The set of all versions stored in the repository can be represented by a cloud of nodes in a version space. The change specification (in fact a transformation) between two versions is represented by directed edges connecting the respective version nodes. This results in a graph of versions. Some transformations are reversible, resulting into undirected edges (Figure 1).

Figure 1: An illustration adopted from [De Leenheer, 2004] of an arbitrary set of possible ontologies Ωkl. The dashed and solid arrows between the ontologies reflect transformations; each ontology is trivially accessible from itself so reflexive arrows are left implicit.

In general, in the repository we consider thus two types of first-class citizens: (i) versions (Requirement R4) and (ii) their inter-relationships (or transformations) (Requirement R7). Furthermore we have for each version (a) a unique identification (Requirement R5), and (b) an additional meta-information block (Requirement R6).

This version space representation gives the user the opportunity to revert changes, or for the limited duration of a session (or even permanently), revert back to a previous version of the ontology. It also acts in the first place as a conceptual overview of the requirements that are elaborated more in the following subsections; and in the second place as a possible visualisation of the version space.

Versioning Strategy

Trivially, a user must be able to store his version of an ontology for later retrieval. From this requirement it should be clear how we will physically store a version. Principles from classic versioning mechanisms such as CVS [Berliner, 1990], Subversion [todo - Collins-Sussman] can be adopted here.

Granularity of versions

Decisions have to be made what will be stored as being a new version. Different alternative levels of granularity are possible. We adopt and present here some principles from data schema versioning [todo - Andany et al., 1991]:

  • store whole ontology definition where the revision took place (lowest granularity);
  • store only parts, or more appropriate views, that where revised in the ontology;
  • store only the revised knowledge elements (highest granularity);

or even:

  • store only the formal change specification. The desired version is derived from the initial version by applying the consecutive stored transformations.

The granularity will only be augmented if performance and storage problems would manifest.

Authorization for revision

Permissions and restrictions for editing ontology versions should be foreseen, and supported by the underlying storage layer. If ORDI is chosen as storage layer, this is done automatically.

Version Status Identification

Ontology versions are given different labels, describing the state they are in. We identify essentially three:

  1. working version: the version is not stable, finished or closed: it is fully revisable in all its aspects;
  2. stable version: the version is complete and useful; versioning is possible;
  3. final version: the ontology has been agreed on and cannot be versioned or deleted ever again;

Naturally, administrator privileges are not subject to these restrictions.
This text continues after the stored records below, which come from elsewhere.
-- ==== Sys2Proof/Laws/Requests.lean ====
section
/-! SUPPORT. How a request's row runs, said once (R180, R184), and the end of an event that leaves what the eligible counts
and the free slots depend on (R109, R174). -/

namespace Sys2Proof.Machine

/-- What the eligible counts and the free slots are computed from is the same in two states. -/
structure SameViews (s t : State) : Prop where
  docks : t.docks = s.docks
  links : t.line.links = s.line.links
  params : t.cfg.params = s.cfg.params
  recs : t.recs = s.recs

theorem SameViews.refl (s : State) : SameViews s s := ⟨rfl, rfl, rfl, rfl⟩

theorem SameViews.eligibleCount {s t : State} (h : SameViews s t) (k : BikeKind) : t.eligibleCount k = s.eligibleCount k := by
  have hl : ∀ d, t.linked d = s.linked d := fun d => by unfold State.linked State.link; rw [h.links]
  have hd : ∀ d, t.dock d = s.dock d := fun d => by unfold State.dock; rw [h.docks]
  unfold State.eligibleCount State.docksInUse State.countedFor State.releaseReady State.aboveThreshold
  simp only [hl, hd, h.params]

/-- The event of a state whose views are those of the state before ends without an owed pass and without an event flag. -/
theorem closeEvent_same {s t : State} (h : SameViews s t) : closeEvent s t = t := by
  have hf : ¬ s.freeSlots < t.freeSlots := by
    unfold State.freeSlots
    rw [h.recs]
    exact Nat.lt_irrefl _
  have ho : owedAnew s t = false := by
    have hd : ∀ d, t.dock d = s.dock d := fun d => by unfold State.dock; rw [h.docks]
    unfold owedAnew
    rw [List.any_eq_false]
    intro d _
    rw [hd]
    cases (s.dock d).owed <;> simp
  unfold closeEvent State.noteAvailability
  simp only [ho, decide_eq_false hf, Bool.or_self, Bool.false_eq_true, if_false, h.eligibleCount, and_self, if_true]

theorem setPort_sameViews (s : State) (p : PortId) (x : Port) : SameViews s (s.setPort p x) := by
  cases p <;> exact ⟨rfl, rfl, rfl, rfl⟩

theorem progress_sameViews (s : State) (p : PortId) (g : Progress) : SameViews s (s.progress p g) :=
  setPort_sameViews _ _ _

theorem SameViews.trans {s t u : State} (h : SameViews s t) (k : SameViews t u) : SameViews s u :=
  ⟨k.docks.trans h.docks, k.links.trans h.links, k.params.trans h.params, k.recs.trans h.recs⟩

/-- A request that executes and has its payload's length is answered by its own rule (R184). -/
theorem serve_runs {s : State} {p : PortId} {code : Byte} {a : Access} {payload : List Byte} {len : List Byte → Bool}
    (rule : List Byte → State → Answer) (h : Executes s p code a payload) (hl : len payload = true) :
    serve p code a len rule s = closeEvent s (match (rule payload s).response with
      | some resp => (rule payload s).state.respond p resp
      | none => (rule payload s).state.progress p .executing) := by
  obtain ⟨h1, h2, h3⟩ := h
  have h4 : requestTests a (len payload) (s.port p).role s.cfg.ready = none := by
    unfold requestTests
    rw [hl, h2]
    rcases h3 with h3 | h3 <;> simp [h3]
  unfold serve
  simp only [h1, if_true, h4]
  all_goals rfl

/-- A request whose rule answers at once and leaves what the views depend on. -/
theorem serve_answers {s : State} {p : PortId} {code : Byte} {a : Access} {payload : List Byte} {len : List Byte → Bool}
    {rule : List Byte → State → Answer} {t : State} {r : Response} (h : Executes s p code a payload)
    (hl : len payload = true) (hr : rule payload s = ⟨t, some r⟩) (hv : SameViews s t) :
    serve p code a len rule s = t.respond p r := by
  rw [serve_runs rule h hl, hr]
  exact closeEvent_same (hv.trans (progress_sameViews _ _ _))

/-- A request whose rule leaves its response to work that goes on, with what the views depend on unchanged. -/
theorem serve_waits {s : State} {p : PortId} {code : Byte} {a : Access} {payload : List Byte} {len : List Byte → Bool}
    {rule : List Byte → State → Answer} {t : State} (h : Executes s p code a payload)
    (hl : len payload = true) (hr : rule payload s = ⟨t, none⟩) (hv : SameViews s t) :
    serve p code a len rule s = t.progress p .executing := by
  rw [serve_runs rule h hl, hr]
  exact closeEvent_same (hv.trans (progress_sameViews _ _ _))

/-- What a request's row can do: nothing, a refusal of the tests of R184, or the request's own rule (R180). -/
theorem serve_cases (p : PortId) (code : Byte) (a : Access) (len : List Byte → Bool) (rule : List Byte → State → Answer)
    (s : State) :
    serve p code a len rule s = s ∨ (∃ st, serve p code a len rule s = s.respond p ⟨st, []⟩)
      ∨ ∃ payload, len payload = true ∧ serve p code a len rule s = closeEvent s (match (rule payload s).response with
          | some resp => (rule payload s).state.respond p resp
          | none => (rule payload s).state.progress p .executing) := by
  unfold serve
  split
  · exact .inl rfl
  · rename_i r _
    split
    · split
      · rename_i st _
        exact .inr (.inl ⟨st, rfl⟩)
      · rename_i h
        refine .inr (.inr ⟨r.payload, ?_, rfl⟩)
        cases hl : len r.payload with
        | true => rfl
        | false => simp [requestTests, hl] at h
    · exact .inl rfl

/-- A response or a progress keeps the limits of both ports (R180). -/
theorem progress_bounded (s : State) (p : PortId) (g : Progress) (h : s.portsBounded) : (s.progress p g).portsBounded := by
  have hl : ∀ os, (putProgress g os).length = os.length := by
    intro os
    induction os with
    | nil => rfl
    | cons o os ih =>
      unfold putProgress
      split
      · simp only [List.length_cons, ih]
      · rfl
  obtain ⟨⟨a1, a2⟩, b1, b2⟩ := h
  cases p
  · exact ⟨⟨by simpa [State.progress, State.setPort, State.port, hl] using a1, a2⟩, b1, b2⟩
  · exact ⟨⟨a1, a2⟩, by simpa [State.progress, State.setPort, State.port, hl] using b1, b2⟩

/-- A request that changes nothing but its response, run by its row. -/
theorem serve_reads (s : State) (p : PortId) (code : Byte) (a : Access) (len : List Byte → Bool)
    (rule : List Byte → State → Answer) (hr : ∀ pl, ∃ r, rule pl s = ⟨s, some r⟩) :
    serve p code a len rule s = s ∨ ∃ r, serve p code a len rule s = s.respond p r := by
  rcases serve_cases p code a len rule s with h | ⟨st, h⟩ | ⟨pl, -, h⟩
  · exact .inl h
  · exact .inr ⟨_, h⟩
  · obtain ⟨r, hb⟩ := hr pl
    rw [hb] at h
    exact .inr ⟨r, h.trans (closeEvent_same (progress_sameViews _ _ _))⟩

/-- What answering a request at the end of a load can do: nothing, a response, or a response with the port's error record cleared
(R183, R194). -/
theorem answerEarly_cases (s : State) (p : PortId) :
    s.answerEarly p = s ∨ (∃ r, s.answerEarly p = s.respond p r)
      ∨ ∃ r, s.answerEarly p = (s.setPort p { s.port p with errorCount := 0, lastError := none }).respond p r := by
  unfold State.answerEarly
  split
  · exact .inl rfl
  · split
    · exact .inr (.inl ⟨_, rfl⟩)
    · split
      · exact (serve_reads s p _ _ _ noOperation (fun _ => ⟨_, rfl⟩)).imp_right .inl
      · split
        · rcases serve_cases p 0x02 .always (lengthIs 0) (readPortStatus p) s with h | ⟨st, h⟩ | ⟨pl, -, h⟩
          · exact .inl h
          · exact .inr (.inl ⟨_, h⟩)
          · exact .inr (.inr ⟨_, h.trans (closeEvent_same ((setPort_sameViews _ _ _).trans (progress_sameViews _ _ _)))⟩)
        · exact (serve_reads s p _ _ _ readStationStatus (fun _ => ⟨_, rfl⟩)).imp_right .inl
    · split
      · exact .inr (.inl ⟨_, rfl⟩)
      · exact .inl rfl

end Sys2Proof.Machine
end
The transformation transaction control (Requirement R8) must be aware of this requirement.

Version Identification

For each version stored in the system, there should be a persistent and unique identifier. This identifier is generated by an identification mechanism that is conform to Requirement R4. The latter means that the identification mechanism must be able to identify different versions of multiple ontologies, and versions of knowledge elements such as concepts.

Again we can refer to existing principles from software versioning [todo - Brown], and related work [todo - Klein et al.].

Meta-information about versions

Each version has important meta-information that is not necessarily for computer processing purposes, but rather for guiding the human ontology engineer in his versioning process. Apart from other potential elements, following elements are essential:

  • author(s);
  • date and time of creation;
  • informal comment on and arguments why the changes were made.

A more advanced way is modelling the information according to a certain (versioning) ontology, and some basic concepts of such an ontology have been highlighted by [todo - Klein]. However the relevance and added value of such an extra elaboration should be considered first.

Formal Transformation Specification

The evolution process between two ontology versions should be formally specified. [Klein 2004] provides different complementary alternatives (change logs, conceptual relations, and transformation sets) that can give a rich description of the change that the original ontology has undergone. We first discuss more basic needs.

A formal change specification describes unambiguously and correctly how exactly an evolution process of one ontology version into another one occurred. In the simplest case, an evolution process is a transformation described as a sequence of elementary transformations applied to a particular ontology.

Elementary transformations

Determining a set of possible elementary change operators goes parallel with determining which knowledge elements can evolve in an ontological definition, where the latter depends on the chosen ontology paradigm. We have stated in Requirement R2 that our versioning framework should be model-independent, so we assume there exists a finite set of atomic change operators, and that this set is available.

[todo - Banerjee et al., 1987] presents a taxonomy of change operators that can be applied to the ORION object-oriented data model. Other researchers did this likewise for other paradigms such as relational data schemas [e.g., todo - Roddick, 1993], conceptual data schemas [e.g., De Troyer, 1993Halpin, 1989], etc.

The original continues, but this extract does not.